The rammer's eyes narrowed in his quilted face. "I see. You think I speak of some registered alien ship in a human spaceport." His voice was no longer slurred; he picked his words with apparent care. "I was halfway between the Horvendile and Koschei systems, shipwrecked at the edge of lightspeed, waiting to die. And I saw a golden giant walking among the stars."
"A humanoid? Not a ship?"
"I . . . thought it was a ship. I can't prove it."
"Mmm."
"Let me tell you. I was a year and a half out from Horvendile, bound for Koschei. It would have been my first trip home in thirty-one years. . .
Flying a ramship under sail is like flying a spiderweb.
Even with the web retracted, a ramship is a flimsy beast. Cargo holds, external cargo netting and hooks, pilot cabin and life support system, and the insystem fusion motor are all contained in a rigid pod just three hundred feet long. All else is balloons and webbing.
At takeoff the balloons are filled with hydrogen fuel for the insystem fusion motor. By the time the ship reaches ramscoop speed the fuel is half gone, replaced by low-pressure gas. The balloons are retained as meteor shielding.

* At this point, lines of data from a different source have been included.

-- ==== Sys2Proof/Tests/Slice0.lean ====
section
/-! SUPPORT. Tests: what `WellFormed` refuses, every constructor's code written out from the formats of
`30_encoding.md`, one or two small checks per operation with results from `95_test_vectors.md` and the rules'
examples, and for each statement with hypotheses a state that meets them. -/

namespace Sys2Proof.Tests

-- One kernel check at a time: the memory limit of the check counts every waiting thread's stack.
set_option Elab.async false

open Sys2Proof.Machine Sys2Proof.Safety

/-! ### Small states -/

/-- The state of a next outcome. -/
def nextOf : Host.Outcome State Fault Refusal → Option State
  | .next t => some t
  | _ => none

/-- A frame by its leading bytes. -/
def frame (bytes : List Byte) : Frame := bytes ++ List.replicate (512 - bytes.length) 0

/-- A receiver with a chunk in buffer 0. -/
def rxState (c : Config) (first : Bool) (bytes : List Byte) : State :=
  let s := State.resetOf c
  s.withRx { s.rx with buf0 := Memory.ofList bytes, count := bytes.length, first := first }

/-- A receiver whose previous buffer holds a chunk. -/
def prevState (bytes : List Byte) : State :=
  let s := State.reset
  s.withRx { s.rx with buf0 := Memory.ofList bytes, active := true, first := false }

/-- A full mailbox. -/
def mbxState (f : Frame) : State := State.reset.withMbx { slot := Memory.ofList f, full := true }

/-- A render loop that owns a frame. -/
def rlState (c : Config) (st : RlState) (f : Frame) : State :=
  (State.resetOf c).withRl { state := st, frame := Memory.ofList f, pix := [] }

/-- An encoder. -/
def encState (c : Config) (f : Enc → Enc) : State := (State.resetOf c).withEnc (f (State.resetOf c).enc)

/-- A fatal block. -/
def fatalState : State := State.reset.withSys { fatal := true, runOn := 0 }

/-- A ready transport. -/
def readyState (s : State) : State := s.withEnv { s.env with pubReady := true }

/-- Two pixels and a FIFO of two (program P1). -/
def cfg2 : Config := { Config.example1 with nPix := 2, fifoDepth := 2 }

/-- One event pending. -/
def pend (s : State) (e : Event) : State := withPending s [e]

/-! ### What the well-formedness check refuses -/

theorem test_wf_ferr_all_zero : (Instr.rxFerrStop1 0 false).wf Config.example1 = false := by decide
theorem test_wf_complete : (Instr.rxComplete (.ok 514) true).wf Config.example1 = false := by decide
theorem test_wf_result : ReadResult.wf Config.example1 (.ok 514) = false := by decide
theorem test_wf_build : (Instr.rxBuild 514).wf Config.example1 = false := by decide
theorem test_wf_deliver : (Instr.rxDeliver 514).wf Config.example1 = false := by decide
theorem test_wf_frame : Frame.wf (List.replicate 511 0) = false := by decide +kernel
theorem test_wf_deposit : (Instr.mbxDeposit (List.replicate 513 0)).wf Config.example1 = false := by decide +kernel
theorem test_wf_init : Instr.encInit.wf { Config.example1 with fSys := 2399999 } = false := by decide
theorem test_wf_write : (Instr.encWrite []).wf Config.example1 = false := by decide
theorem test_wf_pack : (Instr.encPack [⟨0, 0, 0⟩, ⟨0, 0, 0⟩]).wf Config.example1 = false := by decide
theorem test_wf_publish : (Instr.pubPublish .render []).wf Config.example1 = false := by decide
theorem test_wf_publish_fail : (Instr.pubPublishFail .receive []).wf Config.example1 = false := by decide
theorem test_wf_accepts : (Instr.rxFerrStop1 0 true).wf Config.example1 = true := by decide

/-! ### Every constructor from its code, written out (30_encoding.md; 95_test_vectors.md sections 2.1, 2.5, 2.6).
A window's bits stand here with `s[10]` first and `s[0]` last. -/

/-- Decoding under the parameters of reset. -/
def dec (k : Code) : Except Reject Instr := decode Config.example1 k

The ramscoop web is superconducting wire, thin as spiderweb, tens of thousands of miles of it. Coiled for takeoff, it forms a roll no bigger than the main pod. Put a uniform negative charge on it and it spreads to form a hoop two hundred miles across. It ripples at first under the differentiating fields. .
Interstellar hydrogen, thin as nothing, enters the mouth of the ramscoop web. An atom to a cubic centimeter. Differentiating fields compress it along the axis, compress it until it undergoes fusion. It burns in a narrow blue flame, yellow-tinged at the edges. The electromagnetic fields in the fusion flame begin to support the ramscoop web. Mighty forces add, making web and flame and incoming hydrogen one interlocking whole.
A rigid pod, invisibly small, rides the flank of a wispy cylinder of webbing two hundred miles across. A tiny spider on an enormous web.
Time slows down, distances compress at the higher velocities. Hydrogen flows faster through the web; the ramscoop fields increase in power, the web becomes more rigid, more stable.
A ship should not need supervision as it approaches the midpoint turnover.
"I was halfway to Koschei," said the rammer, "carrying the usual cargo: genetically altered seeds, machine prototypes, spices, and three corpsicles: passengers frozen for storage. We carry anything that cannot be sent by message laser.
"I still don't know what went wrong. I was asleep. I had been asleep for months, with a current pulsing through my brain. Perhaps a piece of meteoric iron entered the ramscoop. Perhaps the hydrogen grew thin for an hour, then thickened too fast. Perhaps we entered a sharply bounded OH + region. In any case, something twisted the ramscoop field, and the web collapsed.